● **WHAT TO WORK ON**
The expected output is the data below, restated word for word.

● **INPUT**
-- ==== Sys2Proof/Machine/Ports.lean ====
section
/-! DEFINITION. The service port (60_exceptions.md R455) and the driver port (R450 to R454) but its STEP command. A
command whose condition does not hold is refused and changes nothing (R450). Every command leaves its answer in `reply`
(log entry 5), and a handle that MAP, PROTECT or REVOKE returns joins `given` (R457; log entry 16). -/

namespace Sys2Proof.Machine

/-- The state with an answer to the port's caller. -/
def State.answer (s : State) (r : Reply) : State := { s with reply := r }

/-- An operation that answers its caller, or an error that changes nothing (00_scope.md R13). -/
def State.answerOp {α : Type} (s : State) (r : Except OpError α) (k : α → State) : State :=
  match r with
  | .error e => s.answer (.error e)
  | .ok v => k v

/-- A command with a condition (R450). -/
def State.guarded (s : State) (c : Bool) (s' : State) : State := if c then s'.answer .ok else s.answer .refused

/-- "Quiescent" (R450). -/
def State.quiescent (s : State) : Bool := !s.coreRun && s.tdState == .idle && s.log.state == .empty

/-- The state with a handle answered to the driver, which from then on has it to present (R457). -/
def State.handOut (s : State) (h : Handle) : State :=
  { s with given := s.given.insert h.toPort }.answer (.handle h.toPort)

/-- READ, at either port (R454, R455). -/
def portRead (h : PortHandle) (addr len : BitVec 64) (s : State) : State :=
  s.answerOp (opRead s h.handle addr.toNat len.toNat) fun l => s.answer (.bytes l)

/-- WRITE, at either port (R454, R455). -/
def portWrite (h : PortHandle) (addr : BitVec 64) (bytes : List Byte) (s : State) : State :=
  s.answerOp (opWrite s h.handle addr.toNat bytes) fun s' => s'.answer .ok

/-- The service port's TRY_CONSUME(REQ) (45_ringchannel_ops.md R341). -/
def serviceConsume (s : State) : State :=
  match tryConsume s.par.ringCap s.req with
  | none => s.answer (.consumed none)
  | some (f, r) => { s with req := r }.answer (.consumed (some f))

/-- The service port's TRY_PUBLISH(RSP, f) (45_ringchannel_ops.md R340). -/
def servicePublish (f : FrameBits) (s : State) : State :=
  match tryPublish s.par.ringCap s.rsp f with
  | none => s.answer (.published false)
  | some r => { s with rsp := r }.answer (.published true)

/-- An operation of the service port (R455). -/
def serviceCmd (c : ServiceCmd) (s : State) : State :=
  match c with
  | .tryConsume => serviceConsume s
  | .tryPublish f => servicePublish f s
  | .read h addr len => portRead h addr len s
  | .write h addr bytes => portWrite h addr bytes s

/-- SET_ENTRY (R450, R451). -/
def setEntry (p : Word) (owner : Owner) (s : State) : State :=
  s.guarded (s.quiescent && s.coreState == .fetching && p.toNat % 4 == 0 && owner != 0)
    { s.setPc p with coreOwner := owner }

/-- TERMINATE (R450, R453). -/
def driverTerminate (s : State) : State :=
  s.guarded (s.coreState == .fetching || s.coreState == .trapped) (terminateCore .none 0 s.pcVal s)

/-- The value of a state item (10_state.md R50); bytes outside the store read 0 (log entry 12). -/
def State.snapshot (s : State) : SnapItem → SnapValue
  | .register r => .word (s.readReg r)
  | .pc => .word s.pcVal
  | .csr c => .word (s.readCsr c)
  | .core => .core s.coreState s.coreRun s.coreOwner
  | .cap i => .cap (s.cap i)
  | .trapRecord => .trapRecord s.tr
  | .memory addr len => .memory (bytesAt s.mem addr len)
  | .region i => .region (s.region i)
  | .ringCounters => .ringCounters s.req.head s.req.tail s.rsp.head s.rsp.tail
  | .requestSlot k => .slot (s.req.slot k)
  | .responseSlot k => .slot (s.rsp.slot k)
  | .logEntry => .logEntry s.log
  | .logLast => .logLast s.logLast
  | .dispatcher => .dispatcher s.tdState s.tdDeadline s.tdDlValid s.tdOut s.tdNow s.tdTimeout
  | .service n => .service (s.svc n)
  | .notes => .notes s.notes

/-- A command of the driver port (R450). -/
def driverCmd (c : DriverCmd) (s : State) : State :=
  match c with
  | .setEntry p owner => setEntry p owner s
  | .setCap h =>
    s.guarded (s.quiescent && decide (h.rid.toNat < s.par.nregion)) (s.setCap h.rid.toNat ⟨true, h.mask, h.gen⟩)
  | .clrCap rid => s.guarded (s.quiescent && decide (rid.toNat < s.par.nregion)) (s.setCap rid.toNat Cap.absent)
  | .setSvc n e => s.guarded (s.quiescent && decide (n < s.par.nsys)) (s.setSvc n e)
  | .setTimeout t => s.guarded s.quiescent { s with tdTimeout := t }
  | .run => s.guarded (s.coreOwner != 0) { s with coreRun := true }
  | .stop => s.guarded true { s with coreRun := false }
  | .resumeDebug => s.guarded (s.tdState == .waitDebug) (resume s)
  | .terminate => driverTerminate s
  | .map owner base len perms => s.answerOp (opMap s owner base len perms) fun r => r.2.handOut r.1
  | .protect h perms => s.answerOp (opProtect s h.handle perms) fun r => r.2.handOut r.1
  | .revoke h => s.answerOp (opRevoke s h.handle) fun r => r.1.elim (r.2.answer .retired) r.2.handOut
  | .unmap h => s.answerOp (opUnmap s h.handle) fun s' => s'.answer .ok
  | .loadBytes h addr bytes => s.answerOp (opLoadBytes s h.handle addr.toNat bytes) fun s' => s'.answer .ok
  | .read h addr len => portRead h addr len s
  | .write h addr bytes => portWrite h addr bytes s
  | .snapshot item => s.answer (.snapshot (s.snapshot item))

end Sys2Proof.Machine
end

● **WRITTEN RESPONSE**
-- ==== Sys2Proof/Machine/Ports.lean ====
section
/-! DEFINITION. The service port (60_exceptions.md R455) and the driver port (R450 to R454) but its STEP command. A
command whose condition does not hold is refused and changes nothing (R450). Every command leaves its answer in `reply`
(log entry 5), and a handle that MAP, PROTECT or REVOKE returns joins `given` (R457; log entry 16). -/

namespace Sys2Proof.Machine

/-- The state with an answer to the port's caller. -/
def State.answer (s : State) (r : Reply) : State := { s with reply := r }

/-- An operation that answers its caller, or an error that changes nothing (00_scope.md R13). -/
def State.answerOp {α : Type} (s : State) (r : Except OpError α) (k : α → State) : State :=
  match r with
  | .error e => s.answer (.error e)
  | .ok v => k v

/-- A command with a condition (R450). -/
def State.guarded (s : State) (c : Bool) (s' : State) : State := if c then s'.answer .ok else s.answer .refused

/-- "Quiescent" (R450). -/
def State.quiescent (s : State) : Bool := !s.coreRun && s.tdState == .idle && s.log.state == .empty

/-- The state with a handle answered to the driver, which from then on has it to present (R457). -/
def State.handOut (s : State) (h : Handle) : State :=
  { s with given := s.given.insert h.toPort }.answer (.handle h.toPort)

/-- READ, at either port (R454, R455). -/
def portRead (h : PortHandle) (addr len : BitVec 64) (s : State) : State :=
  s.answerOp (opRead s h.handle addr.toNat len.toNat) fun l => s.answer (.bytes l)

/-- WRITE, at either port (R454, R455). -/
def portWrite (h : PortHandle) (addr : BitVec 64) (bytes : List Byte) (s : State) : State :=
  s.answerOp (opWrite s h.handle addr.toNat bytes) fun s' => s'.answer .ok

/-- The service port's TRY_CONSUME(REQ) (45_ringchannel_ops.md R341). -/
def serviceConsume (s : State) : State :=
  match tryConsume s.par.ringCap s.req with
  | none => s.answer (.consumed none)
  | some (f, r) => { s with req := r }.answer (.consumed (some f))

/-- The service port's TRY_PUBLISH(RSP, f) (45_ringchannel_ops.md R340). -/
def servicePublish (f : FrameBits) (s : State) : State :=
  match tryPublish s.par.ringCap s.rsp f with
  | none => s.answer (.published false)
  | some r => { s with rsp := r }.answer (.published true)

/-- An operation of the service port (R455). -/
def serviceCmd (c : ServiceCmd) (s : State) : State :=
  match c with
  | .tryConsume => serviceConsume s
  | .tryPublish f => servicePublish f s
  | .read h addr len => portRead h addr len s
  | .write h addr bytes => portWrite h addr bytes s

/-- SET_ENTRY (R450, R451). -/
def setEntry (p : Word) (owner : Owner) (s : State) : State :=
  s.guarded (s.quiescent && s.coreState == .fetching && p.toNat % 4 == 0 && owner != 0)
    { s.setPc p with coreOwner := owner }

/-- TERMINATE (R450, R453). -/
def driverTerminate (s : State) : State :=
  s.guarded (s.coreState == .fetching || s.coreState == .trapped) (terminateCore .none 0 s.pcVal s)

/-- The value of a state item (10_state.md R50); bytes outside the store read 0 (log entry 12). -/
def State.snapshot (s : State) : SnapItem → SnapValue
  | .register r => .word (s.readReg r)
  | .pc => .word s.pcVal
  | .csr c => .word (s.readCsr c)
  | .core => .core s.coreState s.coreRun s.coreOwner
  | .cap i => .cap (s.cap i)
  | .trapRecord => .trapRecord s.tr
  | .memory addr len => .memory (bytesAt s.mem addr len)
  | .region i => .region (s.region i)
  | .ringCounters => .ringCounters s.req.head s.req.tail s.rsp.head s.rsp.tail
  | .requestSlot k => .slot (s.req.slot k)
  | .responseSlot k => .slot (s.rsp.slot k)
  | .logEntry => .logEntry s.log
  | .logLast => .logLast s.logLast
  | .dispatcher => .dispatcher s.tdState s.tdDeadline s.tdDlValid s.tdOut s.tdNow s.tdTimeout
  | .service n => .service (s.svc n)
  | .notes => .notes s.notes

/-- A command of the driver port (R450). -/
def driverCmd (c : DriverCmd) (s : State) : State :=
  match c with
  | .setEntry p owner => setEntry p owner s
  | .setCap h =>
    s.guarded (s.quiescent && decide (h.rid.toNat < s.par.nregion)) (s.setCap h.rid.toNat ⟨true, h.mask, h.gen⟩)
  | .clrCap rid => s.guarded (s.quiescent && decide (rid.toNat < s.par.nregion)) (s.setCap rid.toNat Cap.absent)
  | .setSvc n e => s.guarded (s.quiescent && decide (n < s.par.nsys)) (s.setSvc n e)
  | .setTimeout t => s.guarded s.quiescent { s with tdTimeout := t }
  | .run => s.guarded (s.coreOwner != 0) { s with coreRun := true }
  | .stop => s.guarded true { s with coreRun := false }
  | .resumeDebug => s.guarded (s.tdState == .waitDebug) (resume s)
  | .terminate => driverTerminate s
  | .map owner base len perms => s.answerOp (opMap s owner base len perms) fun r => r.2.handOut r.1
  | .protect h perms => s.answerOp (opProtect s h.handle perms) fun r => r.2.handOut r.1
  | .revoke h => s.answerOp (opRevoke s h.handle) fun r => r.1.elim (r.2.answer .retired) r.2.handOut
  | .unmap h => s.answerOp (opUnmap s h.handle) fun s' => s'.answer .ok
  | .loadBytes h addr bytes => s.answerOp (opLoadBytes s h.handle addr.toNat bytes) fun s' => s'.answer .ok
  | .read h addr len => portRead h addr len s
  | .write h addr bytes => portWrite h addr bytes s
  | .snapshot item => s.answer (.snapshot (s.snapshot item))

end Sys2Proof.Machine
end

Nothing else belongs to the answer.